Из длинной корзины с бельем, что стояла в прихожей, вылез наш замухрышный грабитель.
Он должен был бы упасть перед мамой на колени и сказать ей растроганным голосом: „Благодарю вас, великодушная дама, за то, что вы спасли мою жизнь“. Но он только сплюнул, поправил прическу и снова отвратительно выругался.
Мама посмотрела на него с жалостью, как на калеку, и поспешила в столовую, к поломанным, измятым цветам, которые лежали среди черепков на полу.
Вор тупо глядел на нее, следя за ее быстрой работой.
— Как же тебя зовут? — спросила мама, после того как начисто вытерла испачканный пол.
Вор помолчал и угрюмо ответил:
— Циндилиндер.
Мама нисколько не удивилась такому странному имени.
— Ну, Циндилиндер, там у меня от обеда вареники.
Вор накинулся на мамину еду с жадностью голодного звереныша. После этого в нашей семье долго еще держалась поговорка, обращенная к тем, кто глотал, не жуя: „Что это ты ешь, как Циндилиндер?“
Насытившись, он хотел поскорее уйти, но мама оставила его ночевать тут же в коридоре, на корзине, потому что боялась, как бы не схватили его в подворотне.
Утром Циндилиндер ушел, и мы долго не видали его.
Месяца через три — уже у себя дома — я заболел скарлатиной. Скарлатина была тяжелая. Доктор Копп приходил каждый день и за каждые три визита получал два рубля — грандиозные деньги! А сколько ушло на лекарства да на два медицинских консилиума!
К зиме мы совсем обнищали. И мамина брошка из слоновой кости, и золотая браслетка с бонбончиками, и самовар, и медные кастрюли, и перламутровые круглые запонки, и даже черненькие Марусины часики — все уплыло в ломбард. Взамен мы получили зелено-лиловые квитанции, красивые, приятно хрустящие, с какими-то гербами и узорами. Восемь великолепных квитанций, которые я, выздоравливая, перебирал у себя в постели и рассматривал по целым часам.
И вот, когда мама стояла однажды в ломбарде у стойки, держа в руках последнюю нашу роскошь — шкатулку из карельской березы, — она в очереди увидела вдруг Циндилиндера. Циндилиндер засмеялся:
— Гы-гы! — И хитро подмигнул.
Под мышкой у него был востроносый турецкий кофейник причудливой формы, должно быть похищенный летом у зазевавшихся дачников.
— Уй, какая же вы стали сухая тараня! — сказал он ей с любезной улыбкой, будто говорил комплимент. — На вас прямо-таки гадко смотреть!

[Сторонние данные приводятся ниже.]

-- ==== Sys2Proof/Machine/Flags.lean ====
section
/-! DEFINITION. The flags of the block: STATUS and CTRL as words, the sticky flags, write-1-to-clear and `irq`
(spec/10_state.md R26, R27, R35, R37, spec/60_exceptions.md R170, R176). -/

namespace Sys2Proof.Machine

/-- One bit as a field of width 1. -/
def bit (b : Bool) : BitVec 1 := BitVec.ofBool b

/-- The 4-bit value of ERRCODE (60_exceptions.md R170). -/
def ErrCode.bits : ErrCode → BitVec 4
  | .ok => 0
  | .illegal => 1
  | .state => 2
  | .arg => 3

/-- READY as a flag: 1 exactly when `S.life` is READY (10_state.md R27). -/
def Life.isReady : Life → Bool
  | .uninit => false
  | .ready => true

/-- STATUS as a 32-bit word (10_state.md R27): 31:12 reserved, EARG, ESTATE, EILL, EBUSY, ERRCODE in 7:4, 3 reserved,
READY, DONE, BUSY. -/
def statusWord (st : Status) (l : Life) : Word :=
  (0 : BitVec 20) ++ bit st.earg ++ bit st.estate ++ bit st.eill ++ bit st.ebusy ++ st.errcode.bits
    ++ (0 : BitVec 1) ++ bit l.isReady ++ bit st.done ++ bit st.busy

/-- CTRL as a 32-bit word (10_state.md R26): IE in bit 0, SRST and the reserved bits read 0. -/
def ctrlWord (ie : Bool) : Word := (0 : BitVec 31) ++ bit ie

/-- A host write to STATUS (10_state.md R27): a 1 clears a write-1-to-clear bit, a 0 leaves it, all other written bits
are ignored. -/
def Status.writeOneToClear (st : Status) (w : Word) : Status :=
  { st with
    done := st.done && !w.getLsbD 1
    ebusy := st.ebusy && !w.getLsbD 8
    eill := st.eill && !w.getLsbD 9
    estate := st.estate && !w.getLsbD 10
    earg := st.earg && !w.getLsbD 11 }

/-- A non-zero error code sets its sticky flag (60_exceptions.md R170). -/
def Status.setSticky (st : Status) : ErrCode → Status
  | .ok => st
  | .illegal => { st with eill := true }
  | .state => { st with estate := true }
  | .arg => { st with earg := true }

/-- What every completion writes to STATUS (60_exceptions.md R174, R175): ERRCODE, the sticky flag of a non-zero code,
DONE and BUSY. -/
def Status.completed (st : Status) (c : ErrCode) : Status :=
  { st.setSticky c with errcode := c, done := true, busy := false }

/-- The output `irq`, a level: IE AND DONE (10_state.md R35, 60_exceptions.md R176). -/
def State.irq (s : State) : Bool := s.ie && s.status.done

end Sys2Proof.Machine
end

Тарань — это такая сушеная рыба.
По маминому исхудалому лицу и по той ничтожной шкатулке, которую она принесла заложить, он увидел, что с нею беда. Мама рассказала ему о моей скарлатине. Он проводил маму до самых ворот, а вечером явился к нам, как давнишний приятель, и, ни слова не говоря, щедрым жестом положил перед мамой перевязанную веревочкой аккуратную пачку рублевок.
— Спрячь сейчас же, — сказала мама, — или я позову Симоненко.

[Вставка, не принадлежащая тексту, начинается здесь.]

-- ==== Sys2Proof/Machine/Step.lean ====
section
/-! DEFINITION. The step of the block: one step of the host or one of the sequencer (spec/00_scope.md R5). -/

namespace Sys2Proof.Machine

/-- The sequencer's step COMPLETE (30_encoding.md R80): the pending word is decoded and its command runs whole; an
ILLEGAL word ends with ERRCODE ILLEGAL (R73, R74, log 11). -/
def completePending (s : State) : Host.Outcome State Fault Refusal :=
  match decode s.pend with
  | .ok i => exec i s
  | .error _ => .next (s.cmdError .illegal)

/-- The sequencer's turn: COMPLETE while BUSY = 1; an idle block keeps its state (60_exceptions.md R185); while
`rst_n` = 0 the block is held in reset and no COMPLETE happens (70_reset_and_hazards.md R190, R198). -/
def sequencerTurn (s : State) : Host.Outcome State Fault Refusal :=
  if s.rstN then
    if s.status.busy then completePending s else .next s
  else .next s.hardReset

/-- One step: the first of the coming events of the host, or, where the host makes no access, the sequencer's turn
(00_scope.md R5, 20_memory.md R57, log 2). -/
def step (s : State) : Host.Outcome State Fault Refusal :=
  match s.inputs with
  | [] => sequencerTurn s.takeTurn
  | .pass :: _ => sequencerTurn s.takeTurn
  | ev :: _ => .next (s.takeTurn.hostEvent ev)

/-- `s` with the command word `w` accepted (30_encoding.md R80) and the sequencer's turn next, so that the very next
step runs it. It stands for the host's write to CMD (log 3). -/
def State.withFetchWord (s : State) (nbits w : Nat) : State :=
  { s.accept (BitVec.ofNat 32 (w % 2 ^ nbits)) with rstN := true, inputs := [] }

end Sys2Proof.Machine
end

Симоненко был седой околоточный, который жил в нашем доме и каждый вечер уныло учился играть на трубе. И сейчас его труба издавала отрывистые, монотонные, безнадежные звуки.
Циндилиндер засмеялся:
— Гы-гы. Не позовете. Я знаю.
Мама разгневалась и выгнала Циндилиндера вон.
Вскоре он явился опять, и как-то незаметно получилось, что он сделался у нас в семье своим человеком.
„Мамин вор“, — звала его Маруся.
Придет в потемках кошачьей походкой, и под его бесшумными воровскими ногами не звякнет даже тот железный заржавленный лист, который прикрывает нашу помойную яму. Яма вырыта неподалеку от наших окон. Всякий, кто идет к нам с улицы, непременно наступает на лист, лист ударяется о чугунную решетку, на которой он неплотно лежит, и тогда раздается бряцание, заменяющее нам звон колокольчика.
Один только Циндилиндер умеет так ловко наступить на этот лист, что не слышится ни малейшего звука.
Ни с кем не здороваясь, он проходит на кухню, берет с табурета ведро и идет за водой — наливать нашу опустелую бочку.
Так как мама вечно возится со стиркой, с лоханкой, воды ей требуется всегда очень много, а крана во дворе у нас нет. И мама, и Маруся, и я должны добывать воду на далеких задворках одного из соседних домов, чтобы налить доверху ненасытную бочку, высасывающую все наши силы.
Принесешь четыре ведра, и в глазах зеленеет, и ноги и руки дрожат, а нужно нести пятое, шестое, седьмое, иначе придется идти за водою маме, а от этого мы хотим избавить ее — я и Маруся.
И вот теперь Циндилиндер сделался главным наполнителем бочки.
Оказалось, он совсем не такое „ледащо“, каким мама сочла его в первое время.